-- ==== Sys2Proof/Machine/Access.lean ====
section
/-!
DEFINITION. Accesses of threads between issue and response: the store queue and load slots (R113 to R117, R445), their
order, releases and acquires (R121, R122), an access performed at its home (R94, R101), responses, faults held or logged
(R443 to R452), and replay (R450).
-/

namespace Sys2Proof.Machine

/-! ## Kinds of access -/

/-- Does the access write (R113)? -/
def AccOp.writes : AccOp → Bool
  | .load => false
  | _ => true

/-- Does the access return a value that the thread binds? -/
def AccOp.reads : AccOp → Bool
  | .load => true
  | .atom _ _ => true
  | .cas _ => true
  | _ => false

/-- Is the access an aperture piece, held under its key of memory? -/
def Access.isKey (a : Access) : Bool := decide (2 ^ 60 ≤ a.va)

/-- May the access enter the side log (R449)? -/
def AccOp.logs : AccOp → Bool
  | .store => true
  | .red _ _ => true
  | _ => false

/-- Performed or bound (R111). -/
def Access.performed (a : Access) : Bool :=
  match a.stage with
  | .performed _ => true
  | _ => false

/-- Held in the side log (R449). -/
def Access.logged (a : Access) : Bool :=
  match a.stage with
  | .logged _ => true
  | _ => false

/-- Queued and not sent. -/
def Access.queued (a : Access) : Bool := a.stage == .queued

/-- Held at its boundary or as a pending load (R444, R445). -/
def Access.isHeld (a : Access) : Bool :=
  match a.stage with
  | .held _ => true
  | _ => false

/-- The access with an identifier. -/
def accFind (s : State) (id : Nat) : Option Access := s.net.find? (fun a => a.id == id)

/-- The state with an access changed. -/
def accSet (s : State) (b : Access) : State := { s with net := s.net.map (fun a => if a.id = b.id then b else a) }

/-- The state without an access. -/
def accErase (s : State) (id : Nat) : State := { s with net := s.net.filter (fun a => a.id != id) }

/-- The accesses of a thread. -/
def accsOf (s : State) (core : Nat) (mt : Bool) : List Access := s.net.filter (fun a => a.core == core && a.mt == mt)

/-- Two accesses touch a common byte. -/
def overlap (a b : Access) : Bool :=
  a.asid == b.asid && decide (a.va < b.va + b.n) && decide (b.va < a.va + a.n)

/-- Two accesses lie in one line (R451); aperture pieces have no lines. -/
def sameLine (a b : Access) : Bool :=
  a.asid == b.asid && ((!a.isKey && !b.isKey && lineBase a.va == lineBase b.va) || overlap a b)

/-- Is the access homed in a scope (R119)? -/
def homedIn (s : State) (scope : Word) (a : Access) : Bool :=
  if a.isKey then
    match keyHome a.va with
    | .core c => scopeHasCore scope c
    | .block b => scopeHasBlock scope b
  else scopeHasBlock scope (homeOf s a.asid a.va)

/-! ## Order (R113 to R116, R121) -/

/-- An earlier access that is not performed holds a later one of its thread back. An entry of the log holds back the SO accesses of
its thread where it is an SO store itself (R115), and no access else: those to its line follow it into the log (R451). -/
def holdsBack (a b : Access) : Bool :=
  if b.performed || (b.logged && sameLine a b) then false
  else if a.kind == 1 && b.kind == 1 then true
  else if b.logged then false
  else if overlap a b then true
  else if a.kind == 2 || b.kind == 2 then false
  else a.op.writes

/-- An earlier access that a release scoped to S waits for: every load, whatever its page's kind, and the RC and SO writes homed in
S (R121). (DEDUCED: log 87.) -/
def releaseWaits (s : State) (scope : Word) (b : Access) : Bool :=
  !b.performed && (b.op.reads || (b.op.writes && b.kind != 2 && homedIn s scope b))

/-- The engine operations of a core that runs, or of a saved one under its number. -/
def opsOf (s : State) (core : Nat) : List EngOp :=
  if core < 2 ^ 20 then (coreOf s core).ops else ((allSavedCores s).find? (fun x => x.pos == core)).elim [] (·.core.ops)

/-- The device that an operation writes over a peer link; none for the others (R120). -/
def EOp.peerDev : EOp → Option Nat
  | .peer dev _ _ _ => some dev
  | .coll _ dev _ _ _ _ => some dev
  | _ => none

/-- Does a fabric scope take in a device (R120)? -/
def inFabric (s : State) (scope : Word) (dev : Nat) : Bool :=
  let x := (mapGet s.dev.scope dev).getD 0
  isFabric scope && decide (field x 7 0 ≤ field scope 3 0) && x.getLsbD 63

/-- The phase of an operation that has done its work and awaits its completion on its timeline. -/
def phaseDone : Nat := 255

/-- A release of a thread scoped to S is complete for the accesses numbered below `upTo` (R121) and, at fabric scope, for the core's
peer-link writes numbered below `mark` (R120). -/
def releaseAt (s : State) (core : Nat) (mt : Bool) (scope : Word) (upTo mark : Nat) : Bool :=
  !((accsOf s core mt).filter (fun b => decide (b.seq < upTo))).any (releaseWaits s scope) &&
  (!isFabric scope ||
    !(opsOf s core).any (fun o => decide (o.id < mark) && o.phase != phaseDone && o.op.peerDev.any (inFabric s scope)))

/-- The number that separates the engine operations before a thread's waiting release from those after it: the one the core would
give next, or gave when the wait began. -/
def markOf (k : Core) : Nat := (k.ct.relMark.map (·.2)).getD k.opId

/-- A release that a thread of a core waits for is complete (R121, R120). -/
def releaseDone (s : State) (core : Nat) (mt : Bool) (scope : Word) (upTo : Nat) : Bool :=
  releaseAt s core mt scope upTo (markOf (coreOf s core))

/-- A release of a thread: its scope, the accesses and operations before it by number, and the first access after it. -/
structure Release where
  scope : Word
  upTo : Nat
  mark : Nat
  start : Nat
  deriving DecidableEq, Repr

/-- The releases of a thread that may be pending: those before a store or atomic in flight, those of TLS, and the one at which the
thread waits (R123). -/
def releasesOf (s : State) (core : Nat) (mt : Bool) : List Release :=
  (accsOf s core mt).filterMap (fun b =>
    if b.performed then none else b.rel.map (fun scope => ⟨scope, b.seq, b.opMark, b.seq + 1⟩)) ++
  (if mt then [] else
    (opsOf s core).filterMap (fun o => match o.op with
      | .release scope before => some ⟨scope, before, o.id, before⟩
      | _ => none) ++
    ((coreOf s core).ct.relMark.map (fun r => Release.mk r.1 (coreOf s core).ct.seq r.2 (coreOf s core).ct.seq)).toList)

/-- Does a release of a thread that satisfies a test still wait for something (R121)? -/
def releasePending (s : State) (core : Nat) (mt : Bool) (p : Release → Bool) : Bool :=
  (releasesOf s core mt).any (fun r => p r && !releaseAt s core mt r.scope r.upTo r.mark)

/-- Logged entries that a core holds (R449). -/
def loggedOf (s : State) (core : Nat) : Nat := (s.net.filter (fun a => a.core == core && a.logged)).length

/-- Entries of the pool of a block's hub (R449). -/
def loggedIn (s : State) (blk : Nat) : Nat := (s.net.filter (fun a => blockOf a.core == blk && a.logged)).length

/-- Does a core, or its block's hub, have no room for one more entry of the log (R449)? -/
def logFull (s : State) (core : Nat) : Bool := decide (64 ≤ loggedOf s core) || decide (8192 ≤ loggedIn s (blockOf core))

/-- May a queued access be sent? A write that could enter the log waits while the log is full, and with it every later write of its
thread (R449). (DESIGN CHOICE: log 22, DEDUCED: log 24, DEDUCED: log 73.) -/
def sendable (s : State) (a : Access) : Bool :=
  let before := (accsOf s a.core a.mt).filter (fun b => decide (b.seq < a.seq))
  a.queued && !before.any (holdsBack a) &&
  (match a.rel with
    | none => true
    | some scope => releaseAt s a.core a.mt scope a.seq a.opMark) &&
  !(a.op.writes && releasePending s a.core a.mt (fun r => decide (r.start ≤ a.seq))) &&
  !(a.op.writes && logFull s a.core && (a.op.logs || before.any (fun b => b.queued && b.op.logs)))

/-- A load part that only held loads of the same bytes hold back is sent to its home all the same: there its translation
may fault, and it becomes a pending load too (R445); it is performed after them (R113). -/
def behindHeld (s : State) (a : Access) : Bool :=
  let back := (accsOf s a.core a.mt).filter (fun b => decide (b.seq < a.seq) && holdsBack a b)
  a.queued && !a.isKey && a.rel.isNone && !back.isEmpty && back.all (fun b => b.isHeld && overlap a b) &&
  (match a.op with | .load => true | _ => false)

/-- Writes of a thread that stand in its store queue of 16 (R445). (DEDUCED: log 26.) -/
def queuedWrites (s : State) (core : Nat) (mt : Bool) : Nat :=
  ((accsOf s core mt).filter (fun a => a.op.writes && !a.op.reads && !a.performed && !a.logged)).length

/-- Every earlier load of a thread is bound. (DEDUCED: log 76.) -/
def loadsBound (s : State) (core : Nat) (mt : Bool) : Bool := !(accsOf s core mt).any (fun b => b.op.reads && !b.performed)

/-- FENCE.ALL's conditions for a thread (R340): nothing of it is unperformed and its log is empty. (DEDUCED: log 76.) -/
def fenceAllDone (s : State) (core : Nat) (mt : Bool) : Bool := !(accsOf s core mt).any (fun b => !b.performed)

/-- A release that waits for entries of the side log starts one replay pass (R450). -/
def startPass (s : State) (core : Nat) (mt : Bool) : State :=
  if (accsOf s core mt).any Access.logged then post s (.replayPass core mt) else s

/-- An acquire of the focused core scoped to S (R122). -/
def acquire (s : State) (scope : Word) : State := { s with core := s.core.l1Acquire s scope }

/-- An acquire of any core (R122). -/
def acquireAt (s : State) (core : Nat) (scope : Word) : State := setCore s core ((coreOf s core).l1Acquire s scope)

/-! ## Any thread of any core -/

/-- A thread of a core. -/
def threadOf (s : State) (core : Nat) (mt : Bool) : Thread := if mt then (coreOf s core).mt else (coreOf s core).ct

/-- The state with a thread of a core changed. -/
def setThread (s : State) (core : Nat) (mt : Bool) (t : Thread) : State :=
  let k := coreOf s core
  setCore s core (if mt then { k with mt := t } else { k with ct := t })

/-- The cores that a core's gang mask names, ascending; the core alone outside a gang (R42). (DEDUCED: log 14.) -/
def gangOf (s : State) (core : Nat) : List Nat :=
  let g := (coreOf s core).gang
  let ms := (List.range 8).filter (fun m => g.getLsbD m)
  if ms.length ≤ 1 then [core] else ms.map (octetCore core)

/-- The leader of a core's gang: the lowest member (R43). -/
def leaderOf (s : State) (core : Nat) : Nat := (gangOf s core).headD core

/-- The block in a core's instruction buffer with a header address. -/
def bufBlock (k : Core) (head : Nat) : Option IBlock := k.ibuf.find? (fun b => b.head == head)

/-- The address after the last word of a thread's current block, from the leader's buffer (R201). -/
def blockEnd (s : State) (core : Nat) (mt : Bool) : Option Nat :=
  let l := if mt then core else leaderOf s core
  let t := threadOf s l mt
  (bufBlock (coreOf s l) t.blk.toNat).map (fun b => b.head + 8 * b.words.length)

/-- Does the instruction of n words at a thread's program counter end its block? -/
def endsBlock (s : State) (core : Nat) (mt : Bool) (words : Nat) : Bool :=
  blockEnd s core mt == some ((threadOf s core mt).pc.toNat + 8 * words)

/-- A thread past the instruction of n words at its program counter; `last` where that ends the block. -/
def Thread.step (t : Thread) (words : Nat) (last : Bool) : Thread :=
  { t with pc := t.pc + BitVec.ofNat 64 (8 * words), entry := if last then .header else .word, wait := .none
           waitRaised := false, relPass := false, relMark := none, got := [] }

/-- A waiting thread completes the one-word instruction at its program counter; whether that ends its block was recorded when it began
to wait. -/
def finishWait (s : State) (core : Nat) (mt : Bool) : State :=
  setThread s core mt ((threadOf s core mt).step 1 (threadOf s core mt).parkEnds)

/-! ## Issue of accesses -/

/-- A watchpoint that an access of the core touches halts the core after the instruction (R427). -/
def watch (s : State) (core va n : Nat) (rd wr : Bool) : State :=
  let k := coreOf s core
  let g := k.dbg
  let hit := g.ctl.getLsbD 33 && g.wp.toList.any (fun w =>
    let sz := 2 ^ field w 60 56
    let base := field w 55 0 / sz * sz
    w.getLsbD 63 && ((rd && w.getLsbD 62) || (wr && w.getLsbD 61)) && decide (base < va + n) && decide (va < base + sz))
  if hit ∧ g.halted = false ∧ g.pendHalt = none then setCore s core { k with dbg := { g with pendHalt := some 5 } } else s

/-- An access of the issuing thread before it is numbered. -/
def newAccess (s : State) (op : AccOp) (va addr n : Nat) (data : List Byte) (ch : BitVec 3) (slot off : Nat) : Access :=
  let asid := myAsid s
  { id := s.netId, core := s.me, mt := s.onMt, asid := asid, priv := (thr s).priv, op := op, va := va, addr := addr, n := n
    data := data, ch := ch, slot := slot, off := off, seq := (thr s).seq, whole := (addr, n), arrived := 0, kind := pageKind s asid va, rel := none
    opMark := s.core.opId, eng := false
    snapG := ((myCtx s).map (·.snapG)).getD 0, stage := .queued, trapped := false, reported := false }

/-- An access enters the store queue or is sent. -/
def enqueue (s : State) (a : Access) : State := { s with net := s.net ++ [{ a with id := s.netId }], netId := s.netId + 1 }

/-- The next access of the thread takes the next place in its program order. -/
def nextSeq (s : State) : State := setThr s { thr s with seq := (thr s).seq + 1 }

/-- Does nothing of the thread stand before an access that would be performed at once: no access that holds it back, no entry of the log
that it lies behind (R451), and for a load no load of its bytes whose response is on its way (R114)? -/
def atOnce (s : State) (a : Access) : Bool :=
  !(accsOf s a.core a.mt).any (fun b => holdsBack a b || (b.logged && sameLine a b) || (b.performed && b.op.reads && overlap a b)) &&
  !(a.op.writes && releasePending s a.core a.mt (fun r => decide (r.start ≤ a.seq)))

/-- What the parts of a load came to: bytes bound at once by offset, identifiers of the parts sent. -/
structure LoadParts where
  st : State
  buf : List Byte
  ids : List Nat

/-- Bytes placed in a buffer at an offset. -/
def placeBytes (buf : List Byte) (off : Nat) (bytes : List Byte) : List Byte :=
  buf.take off ++ bytes ++ buf.drop (off + bytes.length)

/-- One part of a load: bound at once from the octet's own memories or L1 where nothing stands before it, else sent. A record that an
engine reads is read at its home. -/
def loadPart (eng : Bool) (ch : BitVec 3) (slot : Nat) (acc : LoadParts) (va addr n off : Nat) : LoadParts :=
  let s := acc.st
  let a := { newAccess s .load va addr n [] ch slot off with eng := eng }
  let now : Option (List Byte) :=
    if eng || !atOnce s a then none
    else if a.isKey then
      if padServes s s.me (keyHome va) && !poisonedIn s va n then some (readBytes s.mem va n) else none
    else l1Hit s.core a.priv a.asid va n
  match now with
  | some b => { acc with st := { s with core := if a.isKey then s.core else s.core.l1Touch a.asid va }, buf := placeBytes acc.buf off b }
  | none => { st := enqueue s a, buf := acc.buf, ids := acc.ids ++ [s.netId] }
────────────────
# Task to carry out
Copy only this part of the entries above: the line with "no lines. -/", the line with "def opsOf (s", and the lines between, all exactly as written.

# Solution to this exercise
/-- Two accesses lie in one line (R451); aperture pieces have no lines. -/
def sameLine (a b : Access) : Bool :=
  a.asid == b.asid && ((!a.isKey && !b.isKey && lineBase a.va == lineBase b.va) || overlap a b)

/-- Is the access homed in a scope (R119)? -/
def homedIn (s : State) (scope : Word) (a : Access) : Bool :=
  if a.isKey then
    match keyHome a.va with
    | .core c => scopeHasCore scope c
    | .block b => scopeHasBlock scope b
  else scopeHasBlock scope (homeOf s a.asid a.va)

/-! ## Order (R113 to R116, R121) -/

/-- An earlier access that is not performed holds a later one of its thread back. An entry of the log holds back the SO accesses of
its thread where it is an SO store itself (R115), and no access else: those to its line follow it into the log (R451). -/
def holdsBack (a b : Access) : Bool :=
  if b.performed || (b.logged && sameLine a b) then false
  else if a.kind == 1 && b.kind == 1 then true
  else if b.logged then false
  else if overlap a b then true
  else if a.kind == 2 || b.kind == 2 then false
  else a.op.writes

/-- An earlier access that a release scoped to S waits for: every load, whatever its page's kind, and the RC and SO writes homed in
S (R121). (DEDUCED: log 87.) -/
def releaseWaits (s : State) (scope : Word) (b : Access) : Bool :=
  !b.performed && (b.op.reads || (b.op.writes && b.kind != 2 && homedIn s scope b))

/-- The engine operations of a core that runs, or of a saved one under its number. -/
def opsOf (s : State) (core : Nat) : List EngOp :=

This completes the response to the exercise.